Self-employment is not clearly defined by either tax or employment law, and this is further complicated by the different classifications used in each area. For instance, under employment law, there are three types of workers: employees, workers, and self-employed individuals. In contrast, tax law only distinguishes between employees and self-employed individuals.
The government plans to hold consultations on establishing a single status for workers, excluding genuine self-employed individuals. They argue that creating this unified classification will reduce instances of ‘bogus’ self-employment and simplify the working environment for both employees and employers.

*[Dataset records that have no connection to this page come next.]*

theorem State.fallNext_keeps {P : State → Prop} (hP : StableMem P) {s : State} (h : P s) :
    P (State.fallNext s) := by
  unfold State.fallNext
  split
  · with_reducible apply State.updReply_keeps hP
    with_reducible apply State.setOp_keeps hP.toStable
    with_reducible assumption
  · extract_lets t1
    clear_value t1
    with_reducible apply State.switchBegin_keeps hP
    with_reducible apply State.updEvent_keeps hP
    with_reducible apply State.setF_keeps hP.toStable
    with_reducible assumption

theorem State.fallBegin_keeps {P : State → Prop} (hP : StableMem P) {s : State} {a1 : Nat} {a2 : List Nat} (h : P s) :
    P (State.fallBegin s a1 a2) := by
  unfold State.fallBegin
  extract_lets t1 t2 t3 t4
  have h5 : P t1 := by
    unfold t1
    split
    · with_reducible refine keep_ite (fun _ => ?_) (fun _ => ?_)
      · with_reducible apply State.wakeInst_keeps hP
        with_reducible assumption
      · with_reducible assumption
    · with_reducible assumption
  clear_value t1 t2 t3
  have h6 : P t4 := by
    unfold t4
    with_reducible apply hP.toStable.rest
    with_reducible assumption
  clear_value t4
  with_reducible apply State.fallNext_keeps hP
  with_reducible apply State.setOp_keeps hP.toStable
  with_reducible assumption

theorem State.fallAuto_keeps {P : State → Prop} (hP : StableMem P) {s : State} (h : P s) :
    P (State.fallAuto s) := by
  unfold State.fallAuto
  with_reducible apply State.fallBegin_keeps hP
  with_reducible apply State.err_keeps hP.toStable
  with_reducible apply State.updReply_keeps hP
  with_reducible assumption

theorem execAutomaticFallback_keeps {P : State → Prop} (hP : StableMem P) {a0 : Nat} {s : State} (h : P s) :
    (Nxt P) (execAutomaticFallback a0 s) := by
  unfold execAutomaticFallback
  with_reducible refine keep_ite (fun _ => ?_) (fun _ => ?_)
  · with_reducible apply done_keeps hP.toStable
    with_reducible apply State.fallAuto_keeps hP
    with_reducible assumption
  · with_reducible apply done_keeps hP.toStable
    with_reducible assumption

theorem execComponentResetDone_keeps {P : State → Prop} (hP : StableMem P) {a0 : Nat} {a1 : Nat} {a2 : Bool} {s : State} (h : P s) :
    (Nxt P) (execComponentResetDone a0 a1 a2 s) := by
  unfold execComponentResetDone
  split
  · with_reducible apply done_keeps hP.toStable
    with_reducible assumption
  · with_reducible refine keep_ite (fun _ => ?_) (fun _ => ?_)
    · with_reducible apply done_keeps hP.toStable
      with_reducible apply State.resetEnd_keeps hP
      with_reducible assumption
    · with_reducible apply done_keeps hP.toStable
      with_reducible assumption

theorem execFlitReceive_keeps {P : State → Prop} (hP : Stable P) {a0 : Nat} {a1 : Nat} {a2 : Nat} {a3 : Nat} {a4 : Nat} {a5 : Nat} {a6 : Nat} {a7 : Bool} {a8 : Bool} {s : State} (h : P s) :
    (Nxt P) (execFlitReceive a0 a1 a2 a3 a4 a5 a6 a7 a8 s) := by
  unfold execFlitReceive
  extract_lets t1 t2 t3 t4 t5
  clear_value t1 t2 t3 t4 t5
  with_reducible refine keep_ite (fun _ => ?_) (fun _ => ?_)
  · with_reducible apply done_keeps hP
    with_reducible assumption
  · with_reducible refine keep_ite (fun _ => ?_) (fun _ => ?_)
    · with_reducible apply done_keeps hP
      with_reducible apply State.emit_keeps hP
      with_reducible apply State.bump_keeps hP
      with_reducible assumption
    · with_reducible refine keep_ite (fun _ => ?_) (fun _ => ?_)
      · with_reducible apply done_keeps hP
        with_reducible apply State.sendHost_keeps hP
        with_reducible apply State.emit_keeps hP
        with_reducible apply State.setHlink_keeps hP
        with_reducible assumption
      · with_reducible refine keep_ite (fun _ => ?_) (fun _ => ?_)
        · with_reducible apply done_keeps hP
          with_reducible apply State.sendHost_keeps hP
          with_reducible apply State.emit_keeps hP
          with_reducible apply State.setHlink_keeps hP
          with_reducible assumption
        · with_reducible apply done_keeps hP
          with_reducible apply State.sendHost_keeps hP
          with_reducible apply State.setHlink_keeps hP
          with_reducible assumption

This article will focus solely on the tax, and by extension, the National Insurance, (‘NI’), treatment of employment status. It is important to note that there is no legal definition of employment nor self-employment, so determining employment status is largely based on the underlying facts for each engagement and the decisions of the courts, otherwise known as tax case law. Among the many cases that have arisen over the years regarding employment status, the case that is most frequently cited to establish whether a contract of service (i.e. employment) exists is Ready Mix Concrete (South East) Ltd v Minister of Pensions and National Insurance [1968].
In his judgment, MacKenna J considered what is meant by a contract of service. He said:
A contract of service exists if these three conditions are fulfilled.
(i) The servant agrees that, in consideration of a wage or other remuneration, he will provide his own work and skill in the performance of some service for his master.
(ii) He agrees, expressly or impliedly, that in the performance of that service he will be subject to the other’s control in a sufficient degree to make that other master.
(iii) The other provisions of the contract are consistent with its being a contract of service.
As to (i). There must be a wage or other remuneration. Otherwise there will be no consideration, and without consideration no contract of any kind. The servant must be obliged to provide his own work and skill. Freedom to do a job by one’s own hands or by another’s inconsistent with a contract of service, though a limited or occasional power of delegation may not be….”
This established that in order for there to be a contract of service (one of employment) there must be:
A. Right of Control: There should be a right of control over the worker. Without any control, i.e. what, where, when and how the work is performed, a contract of service cannot exist. While this right is important, it is not the only determining factor
B. Personal Service: The worker must provide personal service, although a limited right to delegate does not negate a contract of service.
C. Consistency with a Contract of Service:
Other factors should align with a contract of service (C) which includes:
1. The extent of integration within the business
Is the worker an integral part of business of employer or is the assignment incidental to activities of business.
2. Provision of equipment, particularly major items
3. The duration of engagement
Is it a long-term engagement or a short-term engagement covering a specific assignment.
4. Acceptance of work offered
Is the worker required to accept work or not obliged to accept work offered.
5. Work routines
Is the worker required to work specific hours and attend a place of work on a regular basis or free to work as and when the individual wishes if the assignment is performed.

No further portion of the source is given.